I don't know if it is cabin fever, from the extreme cold days... or if I'm just too settled and I need to stir things up, but I'm looking for a project. I find that I liked to be focused on something, when I'm at work and I have a task at hand, I'm much happier than when it is slow and I have to "find" things to do. It's basically the same when I'm at home, but sometimes I make a person my focus, ok by sometimes I mean.. I usually make a person my focus, I like to observe them and understand them and do things for them and with them, I write about them and their affects on me, I write about our future and our past, Writing combined with the inspiration of a person who I am moved by... often fills my time, but what happens when I've exhausted my obsession with that person? In the past, I moved on...
This time, I'm completely happy- I don't want to move on... ever. But I still need a subject, a project, inspiration, obsession, concentration- I can dedicate myself to my work, but ultimately that doesn't self-satisfy for me, at least not yet. I could drink heavily and waste my time, but well I already do that enough and it doesn't seem to excite me. All this time, I've been fighting to get my life under control, and now it more or less is, and I've realized I am too intellegent to be bored- I will drive myself crazy.

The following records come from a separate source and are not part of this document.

@[simp] theorem Dev.setDma_fresh (e c : Nat) (x : DmaCh) : (s.setDma e c x).fresh = s.fresh := rfl
@[simp] theorem Dev.setDma_time (e c : Nat) (x : DmaCh) : (s.setDma e c x).time = s.time := rfl
@[simp] theorem Dev.setDma_elapsed (e c : Nat) (x : DmaCh) : (s.setDma e c x).elapsed = s.elapsed := rfl
@[simp] theorem Dev.setDma_regs (e c : Nat) (x : DmaCh) : (s.setDma e c x).regs = s.regs := rfl
@[simp] theorem Dev.setDma_shadow (e c : Nat) (x : DmaCh) : (s.setDma e c x).shadow = s.shadow := rfl
@[simp] theorem Dev.setDma_doms (e c : Nat) (x : DmaCh) : (s.setDma e c x).doms = s.doms := rfl
@[simp] theorem Dev.setDma_net (e c : Nat) (x : DmaCh) : (s.setDma e c x).net = s.net := rfl
@[simp] theorem Dev.setDma_evq (e c : Nat) (x : DmaCh) : (s.setDma e c x).evq = s.evq := rfl
@[simp] theorem Dev.setDma_tail (e c : Nat) (x : DmaCh) : (s.setDma e c x).tail = s.tail := rfl
@[simp] theorem Dev.setDma_arb (e c : Nat) (x : DmaCh) : (s.setDma e c x).arb = s.arb := rfl
@[simp] theorem Dev.setDma_evSeen (e c : Nat) (x : DmaCh) : (s.setDma e c x).evSeen = s.evSeen := rfl
@[simp] theorem Dev.setDma_out (e c : Nat) (x : DmaCh) : (s.setDma e c x).out = s.out := rfl
@[simp] theorem Dev.setDma_lm (e c : Nat) (x : DmaCh) : (s.setDma e c x).lm = s.lm := rfl
@[simp] theorem Dev.setDma_lmErr (e c : Nat) (x : DmaCh) : (s.setDma e c x).lmErr = s.lmErr := rfl
@[simp] theorem Dev.setDma_ab (e c : Nat) (x : DmaCh) : (s.setDma e c x).ab = s.ab := rfl
@[simp] theorem Dev.setDma_abErr (e c : Nat) (x : DmaCh) : (s.setDma e c x).abErr = s.abErr := rfl
@[simp] theorem Dev.setDma_rm (e c : Nat) (x : DmaCh) : (s.setDma e c x).rm = s.rm := rfl
@[simp] theorem Dev.setDma_queues (e c : Nat) (x : DmaCh) : (s.setDma e c x).queues = s.queues := rfl
@[simp] theorem Dev.setDma_cores (e c : Nat) (x : DmaCh) : (s.setDma e c x).cores = s.cores := rfl
@[simp] theorem Dev.setDma_cmx (e c : Nat) (x : DmaCh) : (s.setDma e c x).cmx = s.cmx := rfl
@[simp] theorem Dev.setDma_regions (e c : Nat) (x : DmaCh) : (s.setDma e c x).regions = s.regions := rfl
@[simp] theorem Dev.setDma_pwr (e c : Nat) (x : DmaCh) : (s.setDma e c x).pwr = s.pwr := rfl
@[simp] theorem Dev.setDma_tim (e c : Nat) (x : DmaCh) : (s.setDma e c x).tim = s.tim := rfl
@[simp] theorem Dev.setDma_tly (e c : Nat) (x : DmaCh) : (s.setDma e c x).tly = s.tly := rfl
@[simp] theorem Dev.setDma_lnc (e c : Nat) (x : DmaCh) : (s.setDma e c x).lnc = s.lnc := rfl
@[simp] theorem Dev.setDma_jobs (e c : Nat) (x : DmaCh) : (s.setDma e c x).jobs = s.jobs := rfl
@[simp] theorem Dev.setDma_carriers (e c : Nat) (x : DmaCh) : (s.setDma e c x).carriers = s.carriers := rfl
@[simp] theorem Dev.setDma_brx (e c : Nat) (x : DmaCh) : (s.setDma e c x).brx = s.brx := rfl
@[simp] theorem Dev.setDma_brg (e c : Nat) (x : DmaCh) : (s.setDma e c x).brg = s.brg := rfl
@[simp] theorem Dev.setDma_dfe (e c : Nat) (x : DmaCh) : (s.setDma e c x).dfe = s.dfe := rfl
@[simp] theorem Dev.setDma_lan (e c : Nat) (x : DmaCh) : (s.setDma e c x).lan = s.lan := rfl
@[simp] theorem Dev.setDma_fab (e c : Nat) (x : DmaCh) : (s.setDma e c x).fab = s.fab := rfl
@[simp] theorem Dev.setDma_stc (e c : Nat) (x : DmaCh) : (s.setDma e c x).stc = s.stc := rfl
@[simp] theorem Dev.setDma_sec (e c : Nat) (x : DmaCh) : (s.setDma e c x).sec = s.sec := rfl
@[simp] theorem Dev.setDma_awdt (e c : Nat) (x : DmaCh) : (s.setDma e c x).awdt = s.awdt := rfl

@[simp] theorem Dev.setJobs_fresh (u : Nat) (js : List Job) : (s.setJobs u js).fresh = s.fresh := rfl
@[simp] theorem Dev.setJobs_time (u : Nat) (js : List Job) : (s.setJobs u js).time = s.time := rfl
@[simp] theorem Dev.setJobs_elapsed (u : Nat) (js : List Job) : (s.setJobs u js).elapsed = s.elapsed := rfl
@[simp] theorem Dev.setJobs_regs (u : Nat) (js : List Job) : (s.setJobs u js).regs = s.regs := rfl
@[simp] theorem Dev.setJobs_shadow (u : Nat) (js : List Job) : (s.setJobs u js).shadow = s.shadow := rfl
@[simp] theorem Dev.setJobs_doms (u : Nat) (js : List Job) : (s.setJobs u js).doms = s.doms := rfl
@[simp] theorem Dev.setJobs_net (u : Nat) (js : List Job) : (s.setJobs u js).net = s.net := rfl
@[simp] theorem Dev.setJobs_evq (u : Nat) (js : List Job) : (s.setJobs u js).evq = s.evq := rfl
@[simp] theorem Dev.setJobs_tail (u : Nat) (js : List Job) : (s.setJobs u js).tail = s.tail := rfl
@[simp] theorem Dev.setJobs_arb (u : Nat) (js : List Job) : (s.setJobs u js).arb = s.arb := rfl
@[simp] theorem Dev.setJobs_evSeen (u : Nat) (js : List Job) : (s.setJobs u js).evSeen = s.evSeen := rfl
@[simp] theorem Dev.setJobs_out (u : Nat) (js : List Job) : (s.setJobs u js).out = s.out := rfl
@[simp] theorem Dev.setJobs_lm (u : Nat) (js : List Job) : (s.setJobs u js).lm = s.lm := rfl
@[simp] theorem Dev.setJobs_lmErr (u : Nat) (js : List Job) : (s.setJobs u js).lmErr = s.lmErr := rfl
@[simp] theorem Dev.setJobs_ab (u : Nat) (js : List Job) : (s.setJobs u js).ab = s.ab := rfl
@[simp] theorem Dev.setJobs_abErr (u : Nat) (js : List Job) : (s.setJobs u js).abErr = s.abErr := rfl
@[simp] theorem Dev.setJobs_rm (u : Nat) (js : List Job) : (s.setJobs u js).rm = s.rm := rfl
@[simp] theorem Dev.setJobs_queues (u : Nat) (js : List Job) : (s.setJobs u js).queues = s.queues := rfl
@[simp] theorem Dev.setJobs_cores (u : Nat) (js : List Job) : (s.setJobs u js).cores = s.cores := rfl
@[simp] theorem Dev.setJobs_cmx (u : Nat) (js : List Job) : (s.setJobs u js).cmx = s.cmx := rfl
@[simp] theorem Dev.setJobs_regions (u : Nat) (js : List Job) : (s.setJobs u js).regions = s.regions := rfl
@[simp] theorem Dev.setJobs_pwr (u : Nat) (js : List Job) : (s.setJobs u js).pwr = s.pwr := rfl
@[simp] theorem Dev.setJobs_tim (u : Nat) (js : List Job) : (s.setJobs u js).tim = s.tim := rfl
@[simp] theorem Dev.setJobs_tly (u : Nat) (js : List Job) : (s.setJobs u js).tly = s.tly := rfl
@[simp] theorem Dev.setJobs_lnc (u : Nat) (js : List Job) : (s.setJobs u js).lnc = s.lnc := rfl
@[simp] theorem Dev.setJobs_carriers (u : Nat) (js : List Job) : (s.setJobs u js).carriers = s.carriers := rfl
@[simp] theorem Dev.setJobs_brx (u : Nat) (js : List Job) : (s.setJobs u js).brx = s.brx := rfl
@[simp] theorem Dev.setJobs_dma (u : Nat) (js : List Job) : (s.setJobs u js).dma = s.dma := rfl
@[simp] theorem Dev.setJobs_brg (u : Nat) (js : List Job) : (s.setJobs u js).brg = s.brg := rfl
@[simp] theorem Dev.setJobs_dfe (u : Nat) (js : List Job) : (s.setJobs u js).dfe = s.dfe := rfl
@[simp] theorem Dev.setJobs_lan (u : Nat) (js : List Job) : (s.setJobs u js).lan = s.lan := rfl
@[simp] theorem Dev.setJobs_fab (u : Nat) (js : List Job) : (s.setJobs u js).fab = s.fab := rfl
@[simp] theorem Dev.setJobs_stc (u : Nat) (js : List Job) : (s.setJobs u js).stc = s.stc := rfl
@[simp] theorem Dev.setJobs_sec (u : Nat) (js : List Job) : (s.setJobs u js).sec = s.sec := rfl
@[simp] theorem Dev.setJobs_awdt (u : Nat) (js : List Job) : (s.setJobs u js).awdt = s.awdt := rfl
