-- ==== Sys2Proof/Tests/Slice0.lean ====
section
/-! SUPPORT. Tests of single commands on small states, expected results taken from the spec, and for every statement with hypotheses a
witness: states and operands that meet them. The states are built on the reset state by the helpers at the top. -/

set_option Elab.async false

namespace Sys2Proof.Tests
open Sys2Proof Sys2Proof.Machine

/-! ### Helpers -/

/-- The device of an answer. -/
def after (o : Host.Outcome State Fault Refusal) : Dev :=
  match o with
  | .next t => t.dev
  | _ => devBoot

/-- A state with an empty queue. -/
def st (d : Dev) : State := ⟨[], d⟩

/-- A first instruction word by its fields: opcode [23:18], d [17:13], a [12:8], b [7:3], F [2:0] (R217). -/
def iw (op d a b f : Nat) : Word := word (op * 2 ^ 18 + d * 2 ^ 13 + a * 2 ^ 8 + b * 2 ^ 3 + f)

/-- A device on which core `n` runs with state `k`. -/
def running (d : Dev) (n : Nat) (k : Core) : Dev :=
  ((d.setDom (if n = 112 then 210 else n) .on).fset (Reg.RCK_CTL n) Reg.RCK_CTL_RUN_f true).setCore n { k with st := .run }

/-- A register word with one field set. -/
def fw (f : Fld) (v : Nat) : Word := putF 0 f v

/-- Core 3 at PC 5 with g1 = 7, g2 = -1 and g3 = 0x400000. -/
def core3 : Core := { coreDef with pc := 5, g := [(1, 7#24), (2, 0xFFFFFF#24), (3, 0x400000#24)] }

/-- The reset device with core 3 running. -/
def dev3 : Dev := running devBoot 3 core3

/-- The reset device with core 3 running in complex elements of 16 bits. -/
def vec3 : Dev := running devBoot 3 { core3 with csr := [(0, 0x400000#24)] }

/-! ### Ill-formed terms: one for each kind of check -/

theorem wf_accepts_spec_words : (Instr.vgath 3 0x9D8890 0x000000).wf = true ∧ (Instr.cmxChol 3 0xDDA000 0x504000).wf = true ∧
    (Instr.rstCmdWarm (.local 0x7F) 0x800000).wf = true := by decide +kernel

/-- The check of each row refuses a term: another opcode, function, second word, field or range. -/
theorem wf_rejects_1 : ∀ i ∈ ([
    .alu 0 (word (1 * 2 ^ 18)), .alux 0 (word (2 * 2 ^ 18)), .addi 0 (word (3 * 2 ^ 18)), .andi 0 (word (4 * 2 ^ 18)),
    .shi 0 (word (5 * 2 ^ 18)), .movi 0 (word (6 * 2 ^ 18)), .ldw 0 (word (7 * 2 ^ 18)), .stw 0 (word (8 * 2 ^ 18)),
    .palu 0 (word (9 * 2 ^ 18)), .paddi 0 (word (10 * 2 ^ 18)), .br 0 (word (11 * 2 ^ 18)), .j 0 (word (12 * 2 ^ 18)),
    .jr 0 (word (13 * 2 ^ 18)), .jr 0 (word (12 * 2 ^ 18 + 1 + 0 * 2 ^ 8)), .jalr 0 (word (13 * 2 ^ 18)),
    .jalr 0 (word (12 * 2 ^ 18 + 2 + 0 * 2 ^ 8)), .csrr 0 (word (14 * 2 ^ 18)),
    .csrr 0 (word (13 * 2 ^ 18 + 1 + 0 * 2 ^ 8)), .csrw 0 (word (14 * 2 ^ 18)),
    .csrw 0 (word (13 * 2 ^ 18 + 2 + 0 * 2 ^ 8)), .csrs 0 (word (14 * 2 ^ 18)),
    .csrs 0 (word (13 * 2 ^ 18 + 3 + 0 * 2 ^ 8)), .csrc 0 (word (14 * 2 ^ 18)),
    .csrc 0 (word (13 * 2 ^ 18 + 4 + 0 * 2 ^ 8)), .ecall 0 (word (14 * 2 ^ 18)),
    .ecall 0 (word (13 * 2 ^ 18 + 5 + 0 * 2 ^ 8)), .eret 0 (word (14 * 2 ^ 18)),
    .eret 0 (word (13 * 2 ^ 18 + 6 + 0 * 2 ^ 8)), .waitm 0 (word (14 * 2 ^ 18)),
    .waitm 0 (word (13 * 2 ^ 18 + 7 + 0 * 2 ^ 8))] : List Instr), i.wf = false := by decide +kernel

/-- The check of each row refuses a term: another opcode, function, second word, field or range. -/
theorem wf_rejects_2 : ∀ i ∈ ([
    .fenceW 0 (word (15 * 2 ^ 18)), .fenceW 0 (word (14 * 2 ^ 18 + 1 + 0 * 2 ^ 8)), .fenceRw 0 (word (15 * 2 ^ 18)),
    .fenceRw 0 (word (14 * 2 ^ 18 + 2 + 0 * 2 ^ 8)), .fenceI 0 (word (15 * 2 ^ 18)),
    .fenceI 0 (word (14 * 2 ^ 18 + 3 + 0 * 2 ^ 8)), .kop 0 (word (16 * 2 ^ 18)), .vadd 0 (word (17 * 2 ^ 18)),
    .vsub 0 (word (18 * 2 ^ 18)), .vmul 0 (word (19 * 2 ^ 18)), .vmulj 0 (word (20 * 2 ^ 18)), .vmac 0 (word (21 * 2 ^ 18)),
    .vmacj 0 (word (22 * 2 ^ 18)), .vpow 0 (word (23 * 2 ^ 18)), .vsel 0 (word (24 * 2 ^ 18)), .vld 0 (word (25 * 2 ^ 18)),
    .vst 0 (word (26 * 2 ^ 18)), .vshi 0 (word (27 * 2 ^ 18)), .vext 0 (word (28 * 2 ^ 18)), .vcmp 0 (word (29 * 2 ^ 18)),
    .vbc 0 (word (30 * 2 ^ 18)), .li 0 (word (33 * 2 ^ 18)) 0, .lip 0 (word (34 * 2 ^ 18)) 0, .bcc 0 (word (35 * 2 ^ 18)) 0,
    .jmp 0 (word (36 * 2 ^ 18)) 0, .ldb 0 (word (37 * 2 ^ 18)) 0, .ldb 0 (word (36 * 2 ^ 18 + 0 + 1 * 2 ^ 8)) 0,
    .stb 0 (word (37 * 2 ^ 18)) 0, .stb 0 (word (36 * 2 ^ 18 + 0 + 0 * 2 ^ 8)) 0, .vlds 0 (word (38 * 2 ^ 18)) 0] : List Instr), i.wf = false := by decide +kernel

/-- The check of each row refuses a term: another opcode, function, second word, field or range. -/
theorem wf_rejects_3 : ∀ i ∈ ([
    .vsts 0 (word (39 * 2 ^ 18)) 0, .vgath 0 (word (40 * 2 ^ 18)) 0, .vscat 0 (word (41 * 2 ^ 18)) 0,
    .vlog 0 (word (42 * 2 ^ 18)) 0, .varx 0 (word (43 * 2 ^ 18)) 0, .vcvt 0 (word (44 * 2 ^ 18)) 0,
    .vexp 0 (word (45 * 2 ^ 18)) 0, .vexp 0 (word (44 * 2 ^ 18 + 0 + 0 * 2 ^ 8)) (word (1 * 2 ^ 0)),
    .vshlv 0 (word (45 * 2 ^ 18)) 0, .vshlv 0 (word (44 * 2 ^ 18 + 0 + 0 * 2 ^ 8)) (word (0 * 2 ^ 0)),
    .vshrv 0 (word (45 * 2 ^ 18)) 0, .vshrv 0 (word (44 * 2 ^ 18 + 0 + 0 * 2 ^ 8)) (word (0 * 2 ^ 0)),
    .vperm 0 (word (46 * 2 ^ 18)) 0, .aclr 0 (word (47 * 2 ^ 18)) 0,
    .aclr 0 (word (46 * 2 ^ 18 + 0 + 0 * 2 ^ 8)) (word (1 * 2 ^ 0)), .ared 0 (word (47 * 2 ^ 18)) 0,
    .ared 0 (word (46 * 2 ^ 18 + 0 + 0 * 2 ^ 8)) (word (0 * 2 ^ 0)), .amov 0 (word (47 * 2 ^ 18)) 0,
    .amov 0 (word (46 * 2 ^ 18 + 0 + 0 * 2 ^ 8)) (word (0 * 2 ^ 0)), .vget 0 (word (48 * 2 ^ 18)) 0,
    .vget 0 (word (47 * 2 ^ 18 + 0 + 0 * 2 ^ 8)) (word (1 * 2 ^ 4)), .vput 0 (word (48 * 2 ^ 18)) 0,
    .vput 0 (word (47 * 2 ^ 18 + 0 + 0 * 2 ^ 8)) (word (0 * 2 ^ 4)), .bsend 0 (word (49 * 2 ^ 18)) 0,
    .qpop 0 (word (50 * 2 ^ 18)) 0, .qpop 0 (word (49 * 2 ^ 18 + 0 + 0 * 2 ^ 8)) (word (1 * 2 ^ 10)),
    .qtry 0 (word (50 * 2 ^ 18)) 0, .qtry 0 (word (49 * 2 ^ 18 + 0 + 0 * 2 ^ 8)) (word (0 * 2 ^ 10)),
    .qpush 0 (word (50 * 2 ^ 18)) 0, .qpush 0 (word (49 * 2 ^ 18 + 0 + 0 * 2 ^ 8)) (word (0 * 2 ^ 10))] : List Instr), i.wf = false := by decide +kernel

Ok, I'm done with that soap box, I'll figure something out- I always do and in the meantime at least I can smile and say I've found the love my life, and he almost... almost... has come to realize how perfect we are :) It's silly but I want to just run around and shout about how much I love Jarad and how I would do anything for him... but for some reason, I'm still reserved around him... again with the scaring off thing, I suppose.
I'm also still afraid, I'm still afraid he could smash me, figuratively of course.. he could smash my dreams for us, he could break my heart, and he could kick my happy ass to the curb. He could take the flight method (flight vs. fight) - I would fight for us, but if he wants others if he wants to be free if he wants a different life than the one I can give him... what will I do? So yeah, there is fear...
I don't know, We have come so far and we have a long ways to go, and I'm soo excited about the journey, I'm still curious about the outcome but I'm going to enjoy every step along the way. (That's good advice for anyone and any situation.)
Yeah, I suppose I will leave you with that... enjoy your journey.